Records from a data source
/-! `writeParam` writes its register only (R112 to R115). -/

@[simp] theorem writeParam_attack_mode (v : U32) (st : Regs) : (writeParam .attack v st).mode = st.mode := rfl
@[simp] theorem writeParam_attack_variant (v : U32) (st : Regs) : (writeParam .attack v st).variant = st.variant := rfl
@[simp] theorem writeParam_attack_attack (v : U32) (st : Regs) : (writeParam .attack v st).attack = v := rfl
@[simp] theorem writeParam_attack_release (v : U32) (st : Regs) : (writeParam .attack v st).release = st.release := rfl
@[simp] theorem writeParam_attack_hold (v : U32) (st : Regs) : (writeParam .attack v st).hold = st.hold := rfl
@[simp] theorem writeParam_attack_threshold (v : U32) (st : Regs) : (writeParam .attack v st).threshold = st.threshold := rfl
@[simp] theorem writeParam_attack_exp (v : U32) (st : Regs) : (writeParam .attack v st).exp = st.exp := rfl
@[simp] theorem writeParam_attack_gain (v : U32) (st : Regs) : (writeParam .attack v st).gain = st.gain := rfl
@[simp] theorem writeParam_attack_envelope (v : U32) (st : Regs) : (writeParam .attack v st).envelope = st.envelope := rfl
@[simp] theorem writeParam_attack_floorGain (v : U32) (st : Regs) : (writeParam .attack v st).floorGain = st.floorGain := rfl
@[simp] theorem writeParam_attack_ceilGain (v : U32) (st : Regs) : (writeParam .attack v st).ceilGain = st.ceilGain := rfl
@[simp] theorem writeParam_attack_frameIndex (v : U32) (st : Regs) : (writeParam .attack v st).frameIndex = st.frameIndex := rfl
@[simp] theorem writeParam_attack_phaseStart (v : U32) (st : Regs) : (writeParam .attack v st).phaseStart = st.phaseStart := rfl
@[simp] theorem writeParam_attack_phaseEnd (v : U32) (st : Regs) : (writeParam .attack v st).phaseEnd = st.phaseEnd := rfl
@[simp] theorem writeParam_release_mode (v : U32) (st : Regs) : (writeParam .release v st).mode = st.mode := rfl
@[simp] theorem writeParam_release_variant (v : U32) (st : Regs) : (writeParam .release v st).variant = st.variant := rfl
@[simp] theorem writeParam_release_attack (v : U32) (st : Regs) : (writeParam .release v st).attack = st.attack := rfl
@[simp] theorem writeParam_release_release (v : U32) (st : Regs) : (writeParam .release v st).release = v := rfl
@[simp] theorem writeParam_release_hold (v : U32) (st : Regs) : (writeParam .release v st).hold = st.hold := rfl
@[simp] theorem writeParam_release_threshold (v : U32) (st : Regs) : (writeParam .release v st).threshold = st.threshold := rfl
@[simp] theorem writeParam_release_exp (v : U32) (st : Regs) : (writeParam .release v st).exp = st.exp := rfl
@[simp] theorem writeParam_release_gain (v : U32) (st : Regs) : (writeParam .release v st).gain = st.gain := rfl
@[simp] theorem writeParam_release_envelope (v : U32) (st : Regs) : (writeParam .release v st).envelope = st.envelope := rfl
@[simp] theorem writeParam_release_floorGain (v : U32) (st : Regs) : (writeParam .release v st).floorGain = st.floorGain := rfl
@[simp] theorem writeParam_release_ceilGain (v : U32) (st : Regs) : (writeParam .release v st).ceilGain = st.ceilGain := rfl
@[simp] theorem writeParam_release_frameIndex (v : U32) (st : Regs) : (writeParam .release v st).frameIndex = st.frameIndex := rfl
@[simp] theorem writeParam_release_phaseStart (v : U32) (st : Regs) : (writeParam .release v st).phaseStart = st.phaseStart := rfl
@[simp] theorem writeParam_release_phaseEnd (v : U32) (st : Regs) : (writeParam .release v st).phaseEnd = st.phaseEnd := rfl
@[simp] theorem writeParam_hold_mode (v : U32) (st : Regs) : (writeParam .hold v st).mode = st.mode := rfl
@[simp] theorem writeParam_hold_variant (v : U32) (st : Regs) : (writeParam .hold v st).variant = st.variant := rfl
@[simp] theorem writeParam_hold_attack (v : U32) (st : Regs) : (writeParam .hold v st).attack = st.attack := rfl
@[simp] theorem writeParam_hold_release (v : U32) (st : Regs) : (writeParam .hold v st).release = st.release := rfl
@[simp] theorem writeParam_hold_hold (v : U32) (st : Regs) : (writeParam .hold v st).hold = v := rfl
@[simp] theorem writeParam_hold_threshold (v : U32) (st : Regs) : (writeParam .hold v st).threshold = st.threshold := rfl
@[simp] theorem writeParam_hold_exp (v : U32) (st : Regs) : (writeParam .hold v st).exp = st.exp := rfl
@[simp] theorem writeParam_hold_gain (v : U32) (st : Regs) : (writeParam .hold v st).gain = st.gain := rfl
@[simp] theorem writeParam_hold_envelope (v : U32) (st : Regs) : (writeParam .hold v st).envelope = st.envelope := rfl
@[simp] theorem writeParam_hold_floorGain (v : U32) (st : Regs) : (writeParam .hold v st).floorGain = st.floorGain := rfl
@[simp] theorem writeParam_hold_ceilGain (v : U32) (st : Regs) : (writeParam .hold v st).ceilGain = st.ceilGain := rfl
@[simp] theorem writeParam_hold_frameIndex (v : U32) (st : Regs) : (writeParam .hold v st).frameIndex = st.frameIndex := rfl
@[simp] theorem writeParam_hold_phaseStart (v : U32) (st : Regs) : (writeParam .hold v st).phaseStart = st.phaseStart := rfl
@[simp] theorem writeParam_hold_phaseEnd (v : U32) (st : Regs) : (writeParam .hold v st).phaseEnd = st.phaseEnd := rfl
@[simp] theorem writeParam_threshold_mode (v : U32) (st : Regs) : (writeParam .threshold v st).mode = st.mode := rfl
@[simp] theorem writeParam_threshold_variant (v : U32) (st : Regs) : (writeParam .threshold v st).variant = st.variant := rfl
@[simp] theorem writeParam_threshold_attack (v : U32) (st : Regs) : (writeParam .threshold v st).attack = st.attack := rfl
@[simp] theorem writeParam_threshold_release (v : U32) (st : Regs) : (writeParam .threshold v st).release = st.release := rfl
@[simp] theorem writeParam_threshold_hold (v : U32) (st : Regs) : (writeParam .threshold v st).hold = st.hold := rfl
@[simp] theorem writeParam_threshold_threshold (v : U32) (st : Regs) : (writeParam .threshold v st).threshold = v := rfl
@[simp] theorem writeParam_threshold_exp (v : U32) (st : Regs) : (writeParam .threshold v st).exp = st.exp := rfl
@[simp] theorem writeParam_threshold_gain (v : U32) (st : Regs) : (writeParam .threshold v st).gain = st.gain := rfl
@[simp] theorem writeParam_threshold_envelope (v : U32) (st : Regs) : (writeParam .threshold v st).envelope = st.envelope := rfl
@[simp] theorem writeParam_threshold_floorGain (v : U32) (st : Regs) : (writeParam .threshold v st).floorGain = st.floorGain := rfl
@[simp] theorem writeParam_threshold_ceilGain (v : U32) (st : Regs) : (writeParam .threshold v st).ceilGain = st.ceilGain := rfl
@[simp] theorem writeParam_threshold_frameIndex (v : U32) (st : Regs) : (writeParam .threshold v st).frameIndex = st.frameIndex := rfl
@[simp] theorem writeParam_threshold_phaseStart (v : U32) (st : Regs) : (writeParam .threshold v st).phaseStart = st.phaseStart := rfl
@[simp] theorem writeParam_threshold_phaseEnd (v : U32) (st : Regs) : (writeParam .threshold v st).phaseEnd = st.phaseEnd := rfl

- _PROBLEM TO WORK ON_: Repeat exactly the lines above from the one with "(writeParam .attack v st).gain = st.gain := rfl" up to and including the one with "(writeParam .release v st).mode = st.mode := rfl". No other line belongs in the reply.

- _OUTPUT OF THE EXERCISE_:
@[simp] theorem writeParam_attack_gain (v : U32) (st : Regs) : (writeParam .attack v st).gain = st.gain := rfl
@[simp] theorem writeParam_attack_envelope (v : U32) (st : Regs) : (writeParam .attack v st).envelope = st.envelope := rfl
@[simp] theorem writeParam_attack_floorGain (v : U32) (st : Regs) : (writeParam .attack v st).floorGain = st.floorGain := rfl
@[simp] theorem writeParam_attack_ceilGain (v : U32) (st : Regs) : (writeParam .attack v st).ceilGain = st.ceilGain := rfl
@[simp] theorem writeParam_attack_frameIndex (v : U32) (st : Regs) : (writeParam .attack v st).frameIndex = st.frameIndex := rfl
@[simp] theorem writeParam_attack_phaseStart (v : U32) (st : Regs) : (writeParam .attack v st).phaseStart = st.phaseStart := rfl
@[simp] theorem writeParam_attack_phaseEnd (v : U32) (st : Regs) : (writeParam .attack v st).phaseEnd = st.phaseEnd := rfl
@[simp] theorem writeParam_release_mode (v : U32) (st : Regs) : (writeParam .release v st).mode = st.mode := rfl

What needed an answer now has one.